The study looked at highly-trafficked areas in Sonoma Valley, including Highway 12, Arnold Drive, East Napa Street and Napa Road, Watmaugh Road and others. The focus was on the impact of weekend events, especially during peak season – defined in the report as July to September – and non-peak seasons.

Major industry-wide events and other large weekend events evaluated in the study include Savor Sonoma Valley, Signature Sonoma Valley, Taste of Sonoma, Sonoma Valley Crush, the Sonoma Wine Auction and the Valley of the Moon Vintage Festival, as well as smaller-scale winery happenings such as Gay Wine Weekend and the Holiday Open House.

Non-winery events, including those at the Sonoma Raceway, were also included.

“It’s something that I think the county needs to get a handle on; they’ve just been going along with each application, bending … to accommodate the different trends in the industry,” said Kathy Pons of Kenwood, a member of the Preserve Rural Sonoma County steering committee.

She pointed out that 20 years ago, events were not permitted on agricultural land, where many wineries are now located that take part in industry-wide events and wine weekends throughout the year.

The greater part of the report is concerned with traffic patterns, with often troubling conclusions.

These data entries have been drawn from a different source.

/-- An offset of the frame in the registers below REGCNT, their sidecars or what the device owns; the rest is plain memory
(R71). -/
def Wave.frameOwned (w : Wave) (off : Nat) : Bool :=
  decide (off < 128 * w.regcnt) && decide (off < 0x8000)
    || decide (0x8000 ≤ off) && decide (off < 0x8000 + 16 * w.regcnt) && decide (off < 0x9000)
    || decide (0x9000 ≤ off) && decide (off < 0xA5E0)

/-- The parts of a range of the frame that are all owned or all plain memory: offset, length, owned (R71). -/
def Wave.frameParts (w : Wave) : Nat → Nat → Nat → List (Nat × Nat × Bool)
  | 0, _, _ => []
  | f + 1, off, n =>
    if n = 0 then []
    else
      let m := min n (16 - off % 16)
      let own := w.frameOwned off
      match w.frameParts f (off + m) (n - m) with
      | (o, k, r) :: l => if r == own then (off, m + k, own) :: l else (off, m, own) :: (o, k, r) :: l
      | [] => [(off, m, own)]

/-- The byte the device would write back at an offset of the frame (R71); none where the frame is plain memory. -/
def Wave.frameByte (w : Wave) (off : Nat) : Option Byte :=
  if w.frameOwned off then
    match (w.registerWords ++ w.statusWords).find? (fun p => decide (p.1 ≤ off) && decide (off < p.1 + p.2.1)) with
    | some (a, _, x) => some (BitVec.ofNat 8 (x / 2 ^ (8 * (off - a))))
    | none => some 0
  else none

/-- A sidecar as a store or a reload leaves it (R6, R7, R68): reserved bits read zero, and a reserved format code leaves the
field as it was. -/
def sideKept (old x : BitVec 128) : BitVec 128 :=
  let y := x &&& 0x0000000000F8FFFFFFFFFFFFFFFFFFFF#128
  if sideCode y < 0x1B then y else mkSide (sideCode old) (sideTag y) (sideScales y)

/-- The wave with a special register written, field by field (R7, R54); a read-only register ignores the write. -/
def Wave.writeSr (w : Wave) (n : Nat) (x : Word64) : Wave :=
  match n with
  | 0x020 => { w with trampbase := x &&& 0x00FFFFFFFFFFFFF8#64 }
  | 0x021 => { w with trapbase := x &&& 0x00FFFFFFFFFFFE00#64 }
  | 0x040 => { w with deadline := x }
  | 0x041 => { w with stagemargin := x &&& 0x00000000FFFFFFFF#64 }
  | 0x050 =>
    let y := x &&& 0x00FFFFFFFFFFFFFF#64
    -- UNDO keeps its value where LOGBASE would be zero (R418)
    let y := if y.getLsbD 1 && y.extractLsb' 20 36 == 0 then (y &&& ~~~2#64) ||| (w.dbgctl &&& 2#64) else y
    { w with dbgctl := y, sampled := w.wclk }
  | 0x060 => { w with sflags := x &&& 0x3F#64 }
  | _ => w

/-! ### Register stores through the frame (R71) -/

/-- A 32-bit word with one byte replaced. -/
def patch (w : Nat) (x : BitVec w) (i : Nat) (b : Byte) : BitVec w :=
  (x &&& ~~~(0xFF#w <<< (8 * i))) ||| (b.setWidth w <<< (8 * i))

/-- One byte of a store to the wave's own frame, as a register write; a store to a device-owned region is discarded
(R71).  None where the frame is plain memory. -/
def Wave.frameStore (w : Wave) (off : Nat) (b : Byte) : Option Wave :=
  if off < 0x8000 then
    if off < 128 * w.regcnt then some { w with v := Sparse.set w.v (off / 4) (patch 32 (Sparse.get w.v (off / 4)) (off % 4) b),
                                               pendV := Sparse.set w.pendV (off / 4) 0 }
    else none
  else if off < 0x9000 then
    let n := (off - 0x8000) / 16
    if n < w.regcnt then
      let old := Sparse.get w.x n
      some { w with x := Sparse.set w.x n (sideKept old (patch 128 old (off % 16) b)) }
    else none
  else if off < 0x9200 then
    let n := (off - 0x9000) / 8
    if n = 0 then some w
    else some { w with sreg := Sparse.set w.sreg n (patch 64 (Sparse.get w.sreg n) (off % 8) b),
                       pendS := Sparse.set w.pendS n 0 }
  else if off < 0x9240 then
    let n := (off - 0x9200) / 4
    some { w with m := Sparse.set w.m n (patch 32 (Sparse.get w.m n) (off % 4) b) }
  else if off < 0x92C0 then
    let n := (off - 0x9240) / 16
    let i := (off - 0x9240) % 16
    if i < 8 then some { w with z := Sparse.set w.z n (patch 65 (Sparse.get w.z n) i b) }
    else if i = 8 then
      some { w with z := Sparse.set w.z n ((Sparse.get w.z n &&& 0xFFFFFFFFFFFFFFFF#65) ||| (if b.getLsbD 0 then 1#65 <<< 64 else 0)) }
    else some w
  else if off < 0x9300 then some w
  else if off < 0x9B00 then
    let k := (off - 0x9300) / 4
    some { w with o := Sparse.set w.o k (patch 32 (Sparse.get w.o k) (off % 4) b) }
  else if off < 0x9D00 then
    let k := (off - 0x9B00) / 4
    some { w with l := Sparse.set w.l k (patch 32 (Sparse.get w.l k) (off % 4) b) }
  else if off < 0xA5E0 then some w
  else none

/-! ### Fault records (R295) -/

/-- The cluster control processor of the cluster that holds a wave (R295). -/
def ccpOf (w : Wave) : Nat := w.core.toNat / 192

/-- A record about a wave, with everything zero that its cause does not give. -/
def waveRecord (s : State) (w : Wave) (code : BitVec 8) (access agent : BitVec 4) (vaddr pc : BitVec 64) (who : Claimant) :
    FaultRecord :=
  { code := code, access := access, agent := agent, second := false, prot := false, core := w.core, asid := w.asid,
    time := s.ptcOf w.core.toNat, vaddr := vaddr, frame := w.frame, pc := pc, lmask := 0, gen := w.gen, detail := 0,
    paddr := 0, wave := w.waveid, frag := if s.lane then some s.frag else none, who := who }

At several points the study mentions that “many of the County-maintained roads in the study area are built below typical modern design standards, and lack shoulders, sidewalks, or designated bike lanes,” limitations that negatively impact the Valley’s ability to withstand large events.

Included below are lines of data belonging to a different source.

/-- The launch that the dispatcher admits next: the highest priority, the earliest parsed of equals.  None is admitted before the
step of joining a domain, which no wave may observe (R396). -/
def State.nextAdmitted (s : State) : Option Launch :=
  if !s.fw.ready || s.fw.warm || s.fw.joining then none
  else (sortBy (fun a b => decide (b.prio ≤ a.prio)) (s.launches.filter s.eligible)).head?

/-- The pool that a launch names, bound to it: the slots of a pool seen before keep their generations (R85, R87). -/
def State.bindPool (s : State) (l : Launch) (p : Pool) : State :=
  let old := s.pool l.asid l.poolDesc
  let fresh : Table PoolSlot := (List.range (2 * p.npages)).map (fun i => (i, { gen := 0, pend := 0, live := false, freed := 0 }))
  let same := match old with
    | some o => o.pbase == p.pbase && o.npages == p.npages
    | none => false
  let p := { p with
    slots := if same then (old.map (·.slots)).getD fresh else fresh
    reserve := (old.map (·.reserve)).getD []
    taken := (old.map (·.taken)).getD []
    rused := if l.cls = 0 then BitVec.ofNat 64 (l.regs * l.wpb * l.blocks) else 0
    launch := some l.lid }
  let s := if old.isSome then s else { s with pools := s.pools ++ [p] }
  s.setPool p

/-- CAPSIZE of a launch's capture buffer (R424). -/
def State.capSize (s : State) (l : Launch) : Nat :=
  match readRange s 0 l.asid (l.f 0x70 8) 8 with
  | .ok (b, _) => ofBytes b
  | .error _ => 0

/-- The header of a capture buffer (R424): the record as parsed and the argument image. -/
def State.openCapture (s : State) (l : Launch) : State :=
  let buf := l.f 0x70 8
  if !l.capture then s
  else if s.capSize l < 0x1200 then
    (writeOr s l.asid (buf + 0x10) (toBytes 4 2)).onLaunch l.lid (fun l => { l with capOver := true })
  else
    let s := writeOr s l.asid (buf + 8) (toBytes 8 0x1200 ++ toBytes 4 0 ++ toBytes 4 0 ++ toBytes 232 0)
    let s := writeOr s l.asid (buf + 0x100) (toBytes 256 l.record.toNat)
    let s := match readRange s 0 l.asid (l.f 0x28 8) 4096 with
      | .ok (b, s) => writeOr s l.asid (buf + 0x200) b
      | .error _ => s
    s.onLaunch l.lid (fun l => { l with capUsed := 0x1200 })

/-! ### Placement (R369, R370) -/

/-- The element of the greatest measure, the first of equals. -/
def greatest {α : Type} (f : α → Nat) : List α → Option α
  | [] => none
  | x :: l =>
    match greatest f l with
    | none => some x
    | some y => if f y ≤ f x then some x else some y

/-- The places of a cluster free of a launch's blocks. -/
def State.freePlaces (s : State) (l : Launch) (c : Nat) : List Nat :=
  let used := (s.blocks.filter (fun b => b.lid == l.lid && b.cluster == c)).map (·.place)
  (List.range l.places).filter (fun p => !used.contains p)

/-- Where the next block of a launch goes: the die with the most free places, the cluster of it with the most, the lowest
place. -/
def State.placeFor (s : State) (l : Launch) : Option (Nat × Nat) :=
  let cs := (permitted s l).map (fun c => (c, (clusterDie s.fw.diemap c).getD 0, s.freePlaces l c))
  let onDie (b : Nat) : List (Nat × Nat × List Nat) := cs.filter (fun x => x.2.1 == b)
  let total (b : Nat) : Nat := ((onDie b).map (fun x => x.2.2.length)).foldl (· + ·) 0
  match greatest total [0, 1, 2, 3] with
  | none => none
  | some b =>
    match greatest (fun x => x.2.2.length) (onDie b) with
    | none => none
    | some x => x.2.2.head?.map (fun p => (x.1, p))

/-- The next block of a launch placed, if a place is free. -/
def State.placeBlock (s : State) (lid : BitVec 32) : Option State :=
  match s.launch lid with
  | none => none
  | some l =>
    if l.phase != .admitted || l.ending || l.blocks ≤ l.nextBlock then none
    else match s.placeFor l with
      | none => none
      | some (c, p) =>
        let b : Block := { lid := lid, blk := l.nextBlock, cluster := c, place := p, created := 0, retired := 0,
                           started := [], ended := [], halted := false, phases := [], arrived := [] }
        some ({ s with blocks := s.blocks ++ [b] }.onLaunch lid (fun l => { l with nextBlock := l.nextBlock + 1 }))

/-- As many of a launch's blocks placed as a count allows. -/
def placeMany (lid : BitVec 32) : Nat → State → State
  | 0, s => s
  | n + 1, s => placeMany lid n ((s.placeBlock lid).getD s)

Additionally, the study counts 11 fatal traffic accidents between 2011 and 2015 in the study area, with Arnold Drive having the highest occurrence of injury-related collisions.

But such concerns and risks are not confined to large events, according to the study.

“Traffic levels on Sonoma Valley roadways can reach unacceptable levels on any given day of the year, regardless of seasonal fluctuations or wine-related events,” notes the GHD report, though industry-wide events – as well as heavy rain and flooding affected roadway closures and traffic patterns – can all contribute to the challenges of vehicular travel in Sonoma Valley.